Fear tweaks the vagus nerve. A sickish shrinking from what waits, somewhere out there, dead ahead.

But meanwhile the cortex, that grim disciplinarian, has taken its place at the central controls and has been testing them, one after another: the legs stretch, the lower back is arched, the fingers clench and relax. And now, over the entire intercommunication system, is issued the first general order of the day: UP.

Obediently the body levers itself out of bed — wincing from twinges in the arthritic thumbs and the left knee, mildly nauseated by the pylorous in a state of spasm — and shambles naked into the bathroom, where its bladder is emptied and it is weighed: still a bit over 150 pounds, in spite of all that toiling at the gym! Then to the mirror.

What it sees there isn’t so much a face as the expression of a predicament. Here’s what it has done to itself, here’s the mess it has somehow managed to get itself into during its fifty-eight years; expressed in terms of a dull, harassed stare, a coarsened nose, a mouth dragged down by the corners into a grimace as if at the sourness of its own toxins, cheeks sagging from their anchors of muscle, a throat hanging limp in tiny wrinkled folds. The harassed look is that of a desperately tired swimmer or runner; yet there is no question of stopping. The creature we are watching will struggle on and on until it drops. Not because it is heroic. It can imagine no alternative.

Staring and staring into the mirror, it sees many faces within its face — the face of the child, the boy, the young man, the not-so-young man — all present still, preserved like fossils on superimposed layers, and, like fossils, dead. Their message to this live dying creature is: Look at us — we have died — what is there to be afraid of?

It answers them: But that happened so gradually, so easily. I’m afraid of being rushed.

It stares and stares. Its lips part. It starts to breathe through its mouth. Until the cortex orders it impatiently to wash, to shave, to brush its hair. Its nakedness has to be covered. It must be dressed up in clothes because it is going outside, into the world of the other people; and these others must be able to identify it. It’s behavior must be acceptable to them.

Obediently, it washes, shaves, brushes its hair, for it accepts its responsibilities to the others. It is even glad that it has its place among them. It knows what is expected of it.

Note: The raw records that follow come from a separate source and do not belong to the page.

-- ==== Sys2Proof/Machine/SiteTable.lean ====
section
/-! DEFINITION. The Site Table Store's operations (Section 10): ranges, relations, the tests of a change, and what a
change of the working copy does in the act that makes it. -/

namespace Sys2Proof.Machine

/-! ### Entries by kind -/

/-- The lane that an entry describes (R173). -/
def laneOfEntry (e : EntryNo) : Option LaneNo :=
  if h : 18 ≤ e.val ∧ e.val < 30 then some ⟨e.val - 18, by omega⟩ else none

/-- The channel that an entry describes (R174). -/
def channelOfEntry (e : EntryNo) : Option ChannelNo :=
  if h : 36 ≤ e.val ∧ e.val < 84 then some ⟨e.val - 36, by omega⟩ else none

/-- A LEVEL_n entry (R175). -/
def isLevelEntry (e : EntryNo) : Bool := 94 ≤ e.val

/-- The range of a numeric entry, with the ANGLE_FULL in force; none for a lane or channel entry (R172, R177). -/
def entryRange (angleFull : Nat) (e : EntryNo) : Option (Nat × Nat) :=
  if (laneOfEntry e).isSome || (channelOfEntry e).isSome then none
  else if isLevelEntry e then some (0, 3)
  else
    match e.val with
    | 0 | 1 => some (1000, 60000)
    | 2 => some (6000, 8800)
    | 3 => some (1500, angleFull)
    | 4 => some (1, 50)
    | 5 => some (20, 200)
    | 6 => some (50, 800)
    | 7 => some (200, 3000)
    | 8 => some (0, 255)
    | 9 => some (50, 500)
    | 10 => some (100, 1000)
    | 11 | 12 => some (2, 30)
    | 13 => some (500, angleFull)
    | 14 => some (1, 255)
    | 15 => some (50, 250)
    | 16 => some (60, 300)
    | 17 => some (60, 400)
    | 30 => some (3, 10)
    | 31 => some (4, 30)
    | 32 => some (5, 120)
    | 33 => some (4, 30)
    | 34 => some (10, 300)
    | 35 => some (5, 60)
    | 84 => some (40, 90)
    | 85 | 86 => some (1, 8)
    | 87 => some (60, 3600)
    | 88 => some (120, 1800)
    | 89 => some (0, 900)
    | 90 => some (20, 300)
    | 91 => some (5, 60)
    | 92 => some (2, 20)
    | 93 => some (1, 6)
    | _ => none

/-- The value kept of a value written (R177). -/
def keptValue (t : SiteTable) (e : EntryNo) (v : SiteWord) : SiteWord :=
  match entryRange (SiteTable.num t Entry.angleFull) e with
  | some (lo, hi) => BitVec.ofNat 16 (max lo (min v.toNat hi))
  | none => v

/-- A lane or channel entry names values that exist (R176, fourth test). -/
def namesExist (e : EntryNo) (v : SiteWord) : Bool :=
  if (laneOfEntry e).isSome then laneNamesExist v
  else if (channelOfEntry e).isSome then channelNamesExist v
  else true

/-! ### Relations (R178) -/

/-- The words of the present lanes, in number order. -/
def presentWords (t : SiteTable) : List SiteWord :=
  ((List.finRange 12).map fun l => t[Entry.lane l]).filter fun w => (laneKind w).isSome

/-- The inputs that a present lane's word names (R178, 8). -/
def namedInputs (w : SiteWord) : List InputNo :=
  if laneKind w == some .tram then [laneInput1 w, laneInput2 w] else [laneInput1 w]

/-- The assignments of a table's channels. -/
def assignmentsOf (t : SiteTable) : List Assignment :=
  (List.finRange 48).filterMap fun c => channelAssignment t[Entry.channel c]

/-- R178, 1. -/
def relation1 (t : SiteTable) : Bool := decide (SiteTable.num t Entry.skewWarn < SiteTable.num t Entry.skewTrip)

/-- R178, 2. -/
def relation2 (t : SiteTable) : Bool :=
  decide (SiteTable.num t Entry.windDerate < SiteTable.num t Entry.windStart)
    && decide (SiteTable.num t Entry.windStart ≤ SiteTable.num t Entry.windStop)

/-- R178, 3. -/
def relation3 (t : SiteTable) : Bool := decide (SiteTable.num t Entry.callLevel ≤ SiteTable.num t Entry.batchLimit)

/-- R178, 4. -/
def relation4 (t : SiteTable) : Bool :=
  decide (SiteTable.num t Entry.angleMinOpening ≤ SiteTable.num t Entry.angleFull)
    && decide (SiteTable.num t Entry.beamGuardAngle ≤ SiteTable.num t Entry.angleFull)

/-- R178, 5. -/
def relation5 (t : SiteTable) : Bool :=
  (presentWords t).all fun w => laneKind w == some .tram || (laneGroup w).isSome

/-- R178, 6. -/
def relation6 (t : SiteTable) : Bool :=
  (presentWords t).all fun w => (presentWords t).all fun v =>
    (laneGroup w).isNone || laneGroup w != laneGroup v || (laneApproach w == laneApproach v && laneRole w == laneRole v)

/-- R178, 7. -/
def relation7 (t : SiteTable) : Bool :=
  (presentWords t).all fun w => laneKind w != some .tram || laneInput1 w != laneInput2 w

/-- R178, 8: no input is named by two present lanes. -/
def relation8 (t : SiteTable) : Bool :=
  decide ((presentWords t).Pairwise fun v w => ∀ i ∈ namedInputs v, i ∉ namedInputs w)

/-- R178, 9. -/
def relation9 (t : SiteTable) : Bool := decide (assignmentsOf t).Nodup

/-- R178, 10: the heads from 6 are the barrier arm heads (R91). -/
def relation10 (t : SiteTable) : Bool := (assignmentsOf t).all fun a => a.head.val < 6 || !a.standby

/-- The relations of R178, in their order. -/
def relations : List (SiteTable → Bool) :=
  [relation1, relation2, relation3, relation4, relation5, relation6, relation7, relation8, relation9, relation10]

/-- A table satisfies every relation of R178. -/
def consistent (t : SiteTable) : Bool := relations.all fun r => r t

/-! ### The check of the stored copy (R172) -/

/-- The check over a table's values. -/
def tableCheck (t : SiteTable) : BitVec 16 := crc (t.toList.flatMap bytesOf16)

/-- The stored copy's check agrees with its values. -/
def SiteStore.agrees (x : SiteStore) : Bool := tableCheck x.stored == x.storedCheck

/-! ### The tests of a change (R176, R185) -/

/-- The lanes whose entries two tables hold different. -/
def changedLanes (old new : SiteTable) : List LaneNo :=
  (List.finRange 12).filter fun l => old[Entry.lane l] != new[Entry.lane l]

/-- A lane whose entry would change has its hold at HOLD_DOWN (R176, third test). -/
def State.heldDownBars (s : State) (new : SiteTable) : Bool :=
  (changedLanes s.site.working new).any fun l => (s.lane l).hold == .holdDown

/-- A lane whose entry would change has a hold, or a present lane of a group that it names before or after has one
(R176, fifth test). -/
def State.holdBars (s : State) (new : SiteTable) : Bool :=
  (changedLanes s.site.working new).any fun l =>
    let groups := [laneGroupRead s.site.working[Entry.lane l], laneGroupRead new[Entry.lane l]]
    (s.lane l).hold != .free
      || s.presentLanes.any fun m => (s.lane m).hold != .free && (s.lane m).group.isSome && groups.contains (s.lane m).group

/-- A table brings into use a group that is not UP or DOWN (R176). -/
def State.useBars (s : State) (new : SiteTable) : Bool :=
  (List.finRange 8).any fun g =>
    !s.inUse g && (presentWords new).any (fun w => laneGroup w == some g)
      && !((s.group g).state == .up || (s.group g).state == .down)

/-- A table's START_LIMIT is below the number of grants in the list (R169). -/
def State.limitBars (s : State) (new : SiteTable) : Bool :=
  decide (SiteTable.num new Entry.startLimit < s.window.grants.length)

/-! ### What a change does (R179) -/

/-- The inputs that a lane's word names, none for a lane that is not present (R76). -/
def inputsRead (w : SiteWord) : List InputNo := if (laneKind w).isSome then namedInputs w else []

/-- A change of a lane's entry that R76 names: of its presence, its kind or the inputs it names. -/
def inputsChange (old new : SiteWord) : Bool := laneKind old != laneKind new || inputsRead old != inputsRead new

/-- A changed lane set afresh from its group's switches: hold NONE, timer stopped (R75, R179). Where its presence, kind
or inputs change its count is 0 and its presence figures begin again. Elsewhere both stay as they were: R88, the rule of
the block that owns the section counts (00_scope 3.1), excepts this case from the count 0 of R75 and R179 (DEDUCED, log
entry 20). -/
def State.freshLane (s : State) (l : LaneNo) (old new : SiteWord) : State :=
  s.modLane l fun x =>
    let y := (x.withEntry new).followGroup ((laneGroupRead new).map fun g => (s.group g).state)
    let z := { y with hold := .free }
    if inputsChange old new then { z with count := 0, duration := 0, durationTimer := none, obstructed := false }
    else z

/-- Every changed lane set afresh. -/
def State.freshLanes (s : State) (old new : SiteTable) : State :=
  (changedLanes old new).foldl (fun s l => s.freshLane l old[Entry.lane l] new[Entry.lane l]) s

/-- The inputs to restart: those that a lane whose inputs change named before or names after (R76, R88). -/
def restartedInputs (old new : SiteTable) : List InputNo :=
  (changedLanes old new).flatMap fun l =>
    let v := old[Entry.lane l]
    let w := new[Entry.lane l]
    if inputsChange v w then inputsRead v ++ inputsRead w else []

/-- Every changed channel brought to a fresh state (R112), in channel number order where one load changes several
(R185; log entry 49). -/
def State.freshChannels (s : State) (old new : SiteTable) : State :=
  (List.finRange 48).foldl
    (fun s c =>
      if old[Entry.channel c] != new[Entry.channel c] then s.freshChannel c (channelAssignment new[Entry.channel c])
      else s) s

/-- The required angles brought into the range in force where it has changed (R8). -/
def State.reclampFor (s : State) (old new : SiteTable) : State :=
  if old[Entry.angleFull] != new[Entry.angleFull] || old[Entry.angleMinOpening] != new[Entry.angleMinOpening] then
    s.reclampAngles
  else s

/-- The working copy becomes a table, and every block acts on the entries changed (R179). -/
def State.changeTable (s : State) (new : SiteTable) : State :=
  let old := s.site.working
  let t := ({ s with site := { s.site with working := new } }).reclampFor old new
  let u := (restartedInputs old new).foldl State.restartDetector (t.freshLanes old new)
  let v := (u.freshChannels old new).raiseDark s.lamps
  let w := if old[Entry.startWindow] != new[Entry.startWindow] then v.ageOut else v
  if old[Entry.windStart] != new[Entry.windStart] then w.testWindHigh else w

end Sys2Proof.Machine
end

It knows its name. It is called George.

— Christopher Isherwood, A Single Man

A man’s brain must expand, if it breaks up the universe

“[T]hought only destroys because it broadens. A man’s brain is a bomb,” he cried out, loosening suddenly his strange passion and striking his own skull with violence. “My brain feels like a bomb, night and day. It must expand! It must expand! A man’s brain must expand, if it breaks up the universe.”